Потом я на долгое время забросил попытки писать. Но в этот период мы с братом сочиняли стихи, тексты песен, занимались музыкой. А потом, где-то в 2014 году, когда я читал много отечественного фэнтези, не очень качественного, подумал, что, наверное, и сам могу. Собственно, тогда и начал. Но, как оказалось, не могу (смеется). У меня было городское фэнтези. Пока я его писал, мне оно нравилось, но сейчас могу сказать, что читать это невозможно. Ну, оно так и называется: «Нечитаемые».

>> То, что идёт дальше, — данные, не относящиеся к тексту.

-- ==== Sys2Proof/Machine/Rings.lean ====
section
/-! DEFINITION. The shot and completion rings of a lane (R162 to R177): counts and doorbells, fetching, pushing, invalidation,
completions and the LANE reset. -/
namespace Sys2Proof.Machine

/-! ## Accesses of a fabric master to memory -/

/-! The kinds of an errored access, as `DMA_STAT.KIND` codes them (R185). -/
def Beat.bus : Nat := 1
def Beat.ue : Nat := 2
def Beat.dark : Nat := 3
def Beat.violation : Nat := 4

/-- What an access of master `m` to memory meets from the state itself: 0 nothing, else the kind (R92, R99, R140). The port of a held
master accepts nothing, which its engine sees as the violation that holds it. -/
def State.masterFault (s : State) (m a len : Nat) (write : Bool) : Nat :=
  if s.held m ∨ !s.permitted m a len write then Beat.violation
  else if (s.darkAt a).isSome then Beat.dark
  else if !isMemory a then Beat.bus
  else if !write ∧ (s.firstBad a len).isSome then Beat.ue
  else 0

/-- The records an errored access leaves outside the master (R92, R99, R140); a held master's port accepts no access, so none of it is
recorded. -/
def State.masterRecord (s : State) (m a len kind : Nat) (write : Bool) : State :=
  if s.held m then s
  else if kind = Beat.violation then s.violation m a write (excluded m a len write)
  else if kind = Beat.dark then s.darkAccess m a write ((s.darkAt a).getD 0xFF)
  else if kind = Beat.ue then match s.firstBad a len with
    | some (w, k) => s.recordUe w m write (s.ueCode w k)
    | none => s.recordUe a m write (s.ueCode a .data)
  else s

/-- What an access of master `m` to a whole page meets, and a read with its side slot (R92, R99, R140, R154). -/
def State.wholePageFault (s : State) (m a : Nat) (write : Bool) : Nat :=
  let k := s.masterFault m a 4096 write
  if k ≠ 0 then k else if !write ∧ s.inBuffer a ∧ (s.firstBad (s.slotAddr (pageOf a)) 32).isSome then Beat.ue else 0

/-- The records of such an error: where the page itself has no uncorrectable word, it is its side slot that has one. -/
def State.wholePageRecord (s : State) (m a kind : Nat) (write : Bool) : State :=
  if kind = Beat.ue ∧ (s.firstBad a 4096).isNone then s.masterRecord m (s.slotAddr (pageOf a)) 32 kind write
  else s.masterRecord m a 4096 kind write

/-- The single-bit errors of a page and of its side slot corrected as they are read (R139). -/
def State.pageCorrected (s : State) (a : Nat) : State := (s.corrected a 4096).corrected (s.slotAddr (pageOf a)) 32

/-! ## Shots -/

/-- A 64-byte shot entry as its fields (R166). -/
structure Shot where
  opcode : Nat
  head : Nat
  irq : Bool
  plist : Bool
  cipher : Bool
  verify : Nat
  assist : Nat
  budget : Nat
  track : Nat
  sector : Nat
  count : Nat
  tag : Nat
  buf : Nat
  seed : Nat
  wgen : Nat
  tflags : Nat
  deriving DecidableEq, Repr

/-- The fields of an entry (R166). -/
def parseShot (l : List Byte) : Shot :=
  { opcode := leAt l 0 1, head := leAt l 1 1 % 8, irq := bitSet (leAt l 1 1) 3, plist := bitSet (leAt l 1 1) 4,
    cipher := bitSet (leAt l 1 1) 5, verify := leAt l 2 1 % 4, assist := bitsAt (leAt l 2 1) 2 2, budget := leAt l 3 1 % 32,
    track := leAt l 4 3, sector := leAt l 8 2, count := leAt l 10 2, tag := leAt l 12 4, buf := leAt l 16 8,
    seed := leAt l 24 8, wgen := leAt l 32 2, tflags := leAt l 34 2 }

/-- The number of entries of each ring (R162). -/
def State.ringN (s : State) (n : Lane) : Nat := 2 ^ (s.get (Reg.SHOT_CTL.LOG2 n))

/-- Shots posted and not completed. -/
def State.posted (s : State) (n : Lane) : Nat := sub16 (s.get (Reg.SHOT_TAIL.COUNT n)) (s.get (Reg.SHOT_HEAD.COUNT n))

/-- The address of shot slot k, and of completion slot k (R163). -/
def State.shotAddr (s : State) (n : Lane) (k : Nat) : Nat :=
  s.addr (Reg.SHOT_BASE_LO.ADDR n) (Reg.SHOT_BASE_HI.ADDR n) / 4096 * 4096 + 64 * (k % s.ringN n)
def State.cplAddr (s : State) (n : Lane) (k : Nat) : Nat :=
  s.addr (Reg.CPL_BASE_LO.ADDR n) (Reg.CPL_BASE_HI.ADDR n) / 4096 * 4096 + 32 * (k % s.ringN n)

/-! ## Counts (R163) -/

/-- A count write is refused: the bit is set and `SHOT_PROTOCOL` raised. -/
def State.ringRefused (s : State) (n : Lane) (backward : Bool) : State :=
  (s.put (if backward then Reg.SHOT_ERR.BACKWARD n else Reg.SHOT_ERR.OVERRUN n) 1).raiseLane n 10 0

/-- The doorbell's own effect: the fence of `SHOT_CINV` clears, and the shots from its count on are fetched again; those before it that have not
been fetched yet come first (R173). -/
def State.ringBell (s : State) (n : Lane) : State :=
  let head := s.get (Reg.SHOT_HEAD.COUNT n)
  s.onRing n (fun r => match r.cinvFrom with
    | some k => { r with cinvFrom := none, fetchNext := if sub16 r.fetchNext head < sub16 k head then r.fetchNext else k }
    | none => r)

/-- SHOT_TAIL_WRITE (R163, R173). -/
def execShotTailWrite (m : Master) (n : Lane) (v : Nat) (s : State) : Host.Outcome State Fault Refusal :=
  .next (s.checked m (Reg.SHOT_TAIL.COUNT n).addr .w32 true (fun s =>
    let s := s.respond .ok 0
    let v := v % 65536
    if 32768 ≤ sub16 v (s.get (Reg.SHOT_TAIL.COUNT n)) then s.ringRefused n true
    else if s.ringN n < sub16 v (s.get (Reg.CPL_HEAD.COUNT n)) then s.ringRefused n false
    else (s.put (Reg.SHOT_TAIL.COUNT n) v).ringBell n))

/-- CPL_HEAD_WRITE (R163). -/
def execCplHeadWrite (m : Master) (n : Lane) (v : Nat) (s : State) : Host.Outcome State Fault Refusal :=
  .next (s.checked m (Reg.CPL_HEAD.COUNT n).addr .w32 true (fun s =>
    let s := s.respond .ok 0
    let v := v % 65536
    let cur := s.get (Reg.CPL_HEAD.COUNT n)
    if 32768 ≤ sub16 v cur then s.ringRefused n true
    else if sub16 (s.get (Reg.SHOT_HEAD.COUNT n)) cur < sub16 v cur then s.ringRefused n false
    else s.put (Reg.CPL_HEAD.COUNT n) v))

/-- The registers that R165 guards. -/
inductive RingReg where
  | ctl | shotLo | shotHi | cplLo | cplHi
  deriving DecidableEq, Repr

/-- The register of number `r`: `SHOT_CTL`, then the two halves of each ring base. -/
def ringReg (r : Fin 5) : RingReg :=
  match r with
  | 0 => .ctl
  | 1 => .shotLo
  | 2 => .shotHi
  | 3 => .cplLo
  | 4 => .cplHi

/-- The address of a guarded register. -/
def RingReg.addr (r : RingReg) (n : Lane) : Nat :=
  match r with
  | .ctl => (Reg.SHOT_CTL.EN n).addr
  | .shotLo => (Reg.SHOT_BASE_LO.ADDR n).addr
  | .shotHi => (Reg.SHOT_BASE_HI.ADDR n).addr
  | .cplLo => (Reg.CPL_BASE_LO.ADDR n).addr
  | .cplHi => (Reg.CPL_BASE_HI.ADDR n).addr

/-- An accepted write of a guarded register; `LOG2` is stored as the nearer limit, and base bits [11:0] are ignored (R177). -/
def State.setRingReg (s : State) (n : Lane) (r : RingReg) (v : Nat) : State :=
  match r with
  | .ctl => s.puts [(Reg.SHOT_CTL.EN n, v % 2), (Reg.SHOT_CTL.LOG2 n, clamp 8 12 (bitsAt v 4 4))]
  | .shotLo => s.put (Reg.SHOT_BASE_LO.ADDR n) (v % 2 ^ 32 / 4096 * 4096)
  | .shotHi => s.put (Reg.SHOT_BASE_HI.ADDR n) (v % 256)
  | .cplLo => s.put (Reg.CPL_BASE_LO.ADDR n) (v % 2 ^ 32 / 4096 * 4096)
  | .cplHi => s.put (Reg.CPL_BASE_HI.ADDR n) (v % 256)

/-- SHOT_CTL_WRITE: accepted only while `EN` is 0 and the ring empty, but that `EN` may be cleared at any time (R165). -/
def execShotCtlWrite (m : Master) (n : Lane) (r : Fin 5) (v : Nat) (s : State) : Host.Outcome State Fault Refusal :=
  .next (s.checked m ((ringReg r).addr n) .w32 true (fun s =>
    let s := s.respond .ok 0
    if s.get (Reg.SHOT_CTL.EN n) = 0 ∧ s.posted n = 0 then s.setRingReg n (ringReg r) v
    else if r = 0 ∧ v % 2 = 0 then s.put (Reg.SHOT_CTL.EN n) 0
    else s))

/-- SHOT_CINV_WRITE (R173): shot k must be posted and not started. -/
def execShotCinvWrite (m : Master) (n : Lane) (v : Nat) (s : State) : Host.Outcome State Fault Refusal :=
  .next (s.checked m (Reg.SHOT_CINV.INDEX n).addr .w32 true (fun s =>
    let s := s.respond .ok 0
    let k := v % 65536
    let ahead := sub16 k (s.get (Reg.SHOT_HEAD.COUNT n))
    if ahead < s.posted n ∧ ¬ (ahead = 0 ∧ s.lanes[n].fmt.shot.isSome) then
      s.onRing n (fun r =>
        let from' := match r.cinvFrom with
          | some j => if sub16 j (s.get (Reg.SHOT_HEAD.COUNT n)) < ahead then j else k
          | none => k
        { r with cinvFrom := some from',
                 cache := r.cache.filter (fun c => decide (sub16 c.count (s.get (Reg.SHOT_HEAD.COUNT n)) < ahead)) })
    else s.put (Reg.SHOT_ERR.CINV_LATE n) 1))

/-! ## Push windows (R174) -/

/-- The address of a push window. -/
def pushAddr (n : Lane) (w : Nat) : Nat := laneBase n + 0x10100 + 0x40 * w

/-- A window may be submitted now. -/
def State.pushOk (s : State) (n : Lane) (w : Nat) : Bool :=
  let r := s.lanes[n].ring
  if w = 0 then s.posted n == 0 && s.lanes[n].fmt.shot.isNone && r.cinvFrom.isNone && s.flag (Reg.SHOT_CTL.EN n)
  else s.posted n == 1 && r.push0 == some (s.get (Reg.SHOT_HEAD.COUNT n))

/-- The window's entry becomes shot `SHOT_TAIL`, or is dropped with `PUSH_REFUSED`; the check of R163 on the tail applies. -/
def State.pushSubmit (s : State) (n : Lane) (w : Nat) : State :=
  let t := s.get (Reg.SHOT_TAIL.COUNT n)
  if !s.pushOk n w then s.put (Reg.SHOT_ERR.PUSH_REFUSED n) 1
  else if s.ringN n < sub16 (add16 t 1) (s.get (Reg.CPL_HEAD.COUNT n)) then s.ringRefused n false
  else
    let c : CachedShot := { count := t, bytes := s.bytes (pushAddr n w) 64, pushed := true, err := 0 }
    let s := s.onRing n (fun r => { r with cache := r.cache ++ [c], fetchNext := add16 t 1, push0 := if w = 0 then some t else r.push0 })
    s.put (Reg.SHOT_TAIL.COUNT n) (add16 t 1)

/-- The write of bytes 60 to 63 of a push window. -/
def State.pushWrite (s : State) (m : Master) (n : Lane) (w v : Nat) : State :=
  s.checked m (pushAddr n w + 60) .w32 true (fun s => ((s.respond .ok 0).storeNum (pushAddr n w + 60) 4 v).pushSubmit n w)

/-- SHOT_PUSH0. -/
def execShotPush0 (m : Master) (n : Lane) (v : Nat) (s : State) : Host.Outcome State Fault Refusal := .next (s.pushWrite m n 0 v)

/-- SHOT_PUSH1. -/
def execShotPush1 (m : Master) (n : Lane) (v : Nat) (s : State) : Host.Outcome State Fault Refusal := .next (s.pushWrite m n 1 v)

/-! ## Completions (R164, R169 to R171) -/

/-- What a completion says beside its tag and count. -/
structure Completion where
  status : Nat
  level : Nat
  sectors : Nat
  firstBad : Nat
  revs : Nat
  flags : Nat
  detail : Nat
  deriving DecidableEq, Repr

/-- A completion with a status and a detail, and nothing done. -/
def Completion.plain (status detail : Nat) : Completion :=
  { status := status, level := 0, sectors := 0, firstBad := 0xFFFF, revs := 0, flags := 0, detail := detail }

/-- The 32 bytes of completion k of a ring of `size` entries (R164, R169). -/
def completionBytes (size k tag stamp : Nat) (c : Completion) : List Byte :=
  leBytes 4 tag ++ leBytes 2 k ++ leBytes 1 c.status ++ leBytes 1 c.level ++ leBytes 2 c.sectors ++ leBytes 2 c.firstBad
    ++ leBytes 1 c.revs ++ [0] ++ leBytes 2 c.flags ++ leBytes 4 stamp ++ leBytes 4 c.detail ++ List.replicate 7 0
    ++ leBytes 1 (if k / size % 2 = 0 then 128 else 0)

/-- The revolution count of a lane (R169, R281). -/
def State.revs (s : State) (n : Lane) : Nat := s.lanes[n].servo.wedgeCount / 640

/-- The completion of shot `SHOT_HEAD` is written, the head advances and the shot is gone. A violation holds the lane DMA, and
any other error stalls the ring (R101, R170, R171). -/
def State.completeOne (s : State) (n : Lane) (bytes : List Byte) (c : Completion) : State :=
  let k := s.get (Reg.SHOT_HEAD.COUNT n)
  let a := s.cplAddr n k
  let m := Master.laneDma n
  let e := parseShot bytes
  let fail := fun (s : State) =>
    (s.onRing n (fun r => { r with stalled := true })).puts [(Reg.SHOT_ERR.CPL n, 1), (Reg.SHOT_IRQ.PEND n, 1)] |>.raiseLane n 10 0
  if s.held m then s
  else if !s.permitted m a 32 true then s.violation m a true (excluded m a 32 true)
  else match s.darkAt a with
    | some d => fail (s.darkAccess m a true d)
    | none =>
      if !isMemory a then fail s
      else
        let s := (s.awaitInval a 32).writeMem m a
          (completionBytes (s.ringN n) k (if c.status = 0x33 then 0 else e.tag) (s.revs n) c)
        let s := s.put (Reg.SHOT_HEAD.COUNT n) (add16 k 1)
        let s := s.puts [(Reg.SHOT_STAT.HOLD_WHISTLE n, 0), (Reg.SHOT_STAT.HOLD_FENCE n, 0), (Reg.SHOT_STAT.HOLD_SERVO n, 0)]
        let s := s.onRing n (fun r => { r with cache := r.cache.filter (fun x => x.count != k) })
        let s := s.onFmt n (fun f => { f with shot := none })
        if e.irq ∧ c.status ≠ 0x33 then s.put (Reg.SHOT_IRQ.PEND n) 1 else s

/-- The head shot, if it is cached and could not be fetched, completes with `FETCH_ERR`, or with `DARK_ERR` where the fetch was
dark (R93, R170). -/
def State.completeFetchErr (s : State) (n : Lane) : State :=
  match s.lanes[n].ring.cache.find? (fun c => c.count == s.get (Reg.SHOT_HEAD.COUNT n)) with
  | some c =>
    if c.err = 0 ∨ s.lanes[n].fmt.shot.isSome ∨ s.lanes[n].ring.stalled then s
    else s.completeOne n c.bytes (if c.err = 3 then .plain 0x22 0 else .plain 0x33 c.err)
  | none => s

/-- The shots at the head that could not be fetched complete, one after the other: the cache holds eight at most. -/
def State.completeErrs (s : State) (n : Lane) : State := (List.range 8).foldl (fun s _ => s.completeFetchErr n) s

/-- The head shot completes, and those behind it that could not be fetched (R170). -/
def State.complete (s : State) (n : Lane) (bytes : List Byte) (c : Completion) : State := (s.completeOne n bytes c).completeErrs n

/-! ## Fetching (R172) -/

/-- The lane may fetch its next shot. -/
def State.mayFetch (s : State) (n : Lane) : Bool :=
  let r := s.lanes[n].ring
  let head := s.get (Reg.SHOT_HEAD.COUNT n)
  let k := r.fetchNext
  s.flag (Reg.SHOT_CTL.EN n) && !r.stalled && s.present n && !s.isOut n && !s.laneAsleep n && !s.held (Master.laneDma n)
    && decide (sub16 k head < s.posted n) && decide (s.lanes[n].ahead.length < 8)
    && (match r.cinvFrom with
        | some j => decide (sub16 k head < sub16 j head)
        | none => true)

/-- The error of a lane DMA fetch of `len` bytes at `a`: 1 bus error, 2 uncorrectable, 3 dark. -/
def State.fetchErr (s : State) (a len : Nat) (busErr : Bool) : Nat :=
  if (s.darkAt a).isSome then 3 else if busErr ∨ !isMemory a then 1 else if (s.firstBad a len).isSome then 2 else 0

/-- The records of a fetch that met an error. -/
def State.fetchFail (s : State) (m a len err : Nat) : State :=
  if err = 3 then match s.darkAt a with
    | some d => s.darkAccess m a false d
    | none => s
  else if err = 2 then match s.firstBad a len with
    | some (w, k) => s.recordUe w m false (s.ueCode w k)
    | none => s
  else s

/-- SHOT_FETCH: the next posted entry enters the cache; a violation holds the lane DMA and fetches nothing (R101, R170, R172).
`busErr` and `e` are what the fetch meets beyond what the state holds. -/
def execShotFetch (n : Lane) (busErr : Bool) (e : Ecc) (s : State) : Host.Outcome State Fault Refusal :=
  .next (if s.mayFetch n then
      let k := s.lanes[n].ring.fetchNext
      let a := s.shotAddr n k
      let m := Master.laneDma n
      if !s.permitted m a 64 false then s.violation m a false (excluded m a 64 false)
      else
        let s := (s.awaitInval a 64).found a e
        let err := s.fetchErr a 64 busErr
        let c : CachedShot := { count := k, bytes := if err = 0 then s.load a 64 else List.replicate 64 0, pushed := false, err := err }
        let s := (if err = 0 then s.corrected a 64 else s.fetchFail m a 64 err).onRing n (fun r => { r with cache := r.cache ++ [c], fetchNext := add16 k 1 })
        s.completeErrs n
    else s)

/-- LANE_DRESET: KEY 0x3C6D with GO = 1 runs D1 to D3, any other write is ignored (R175, R176). -/
def execLaneDreset (m : Master) (n : Lane) (v : Nat) (s : State) : Host.Outcome State Fault Refusal :=
  .next (s.checked m (Reg.LANE_DRESET.GO n).addr .w32 true (fun s =>
    let s := s.respond .ok 0
    if bitsAt v 16 16 = 0x3C6D ∧ bitSet v 0 then s.laneReset n else s))

end Sys2Proof.Machine
end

Виктор Бровков. Фото “ТагТауна”


ТТ: — Почему сейчас пишете именно рассказы?
В. Б.: — Этот роман, «Нечитаемые», был довольно крупный, на 16,5 авторских листов (авторский лист — 40 тыс. знаков с учетом пробелов — прим. ТТ), и это была только первая часть. Я писал его целый год, работы было много. Для старта это было хорошо. В процессе написания романа я начал общаться с другими начинающими писателями на сайте «Я пишу», еще где-то. Сложилась небольшая группа людей, которые общались постоянно. Мы создали паблик в ВК, где принимали рассказы начинающих писателей. У нас даже была редколлегия, которая выдавала рецензии. В это время я попытался написать повесть, мистический триллер. Его тоже невозможно читать. И как-то я перешел на рассказы. И мне, в принципе, нравится то, что я сейчас пишу. Если раньше я пытался шокировать читателя, вызывать в нем что-то черное, злое, подростковое, то сейчас больше стремлюсь писать светлую грусть с легким намеком на надежду.

Главное — люди

ТТ: — Ваши рассказы не столько фантастические, сколько говорящие об отношениях между людьми. Как вы выбираете межличностные и социальные конфликты и взаимодействия, о которых пишете?
В. Б.: — Я считаю, что литература, как и любое другое искусство — для людей и про людей. Неважно, какие там декорации, если в произведении нет взаимоотношений между людьми, то оно не имеет смысла. Сейчас у меня идет большой пласт рассказов — ну, не такой большой, как хотелось бы — про отношения в семье. «Добрый путь» — там отношения с дедом и со всеми родственниками показаны. Последний рассказ, про двух братьев, тоже об этом. Важно показывать, что мы не всегда себя верно ведем с близкими людьми. Мы имеем право, как и они, злиться и т. д., но всегда нужно находить точки соприкосновения.
Вообще, я бы всем советовал писать. Это очень полезно. Писательство — это такой вид личной психотерапии. Можно ставить себя в какие-то условия и безболезненно их прорабатывать. Когда кто-то начинает рассказывать, что все психоаналитики шарлатаны, я говорю, что я так не думаю. Я считаю, что каждому человеку надо ходить к психоаналитику. Ну, кроме меня. Мне не надо, потому что я сам себя терапевтирую (смеется).
Писательство позволяет разобраться во многом, помогает иначе посмотреть на какие-то вещи. И, конечно, когда получается написать то, что нравится самому, когда получаешь какой-то фидбэк от людей, которым это тоже нравится, — особенно приятно. У меня на данный момент есть несколько рассказов, которые я считаю лучшими. Например, «Добрый путь», он очень личный, он даже посвящен Катиному покойному отцу. Отчасти дед в этом рассказе — именно он. У меня деда никогда не было. Отец моего отца умер, когда мне было три года, а дед по маминой линии — когда мне исполнилось 14, но я с ним виделся раза два за всю жизнь. А отец Катюши был потрясающим человеком. Поэтому рассказ, наверное, такой и получился: честный, открытый и трогательный. Читая его, очень многие плакали. Катя каждый раз плачет, когда читает. Я ей уже говорю: «Не читай», нет, сидит, рыдает, спрашиваю: «Что, опять читаешь?» — «Угу».
Последний рассказ про братьев мне тоже нравится, он тоже честный, потому что там есть отчасти что-то от наших взаимоотношений с моим братом.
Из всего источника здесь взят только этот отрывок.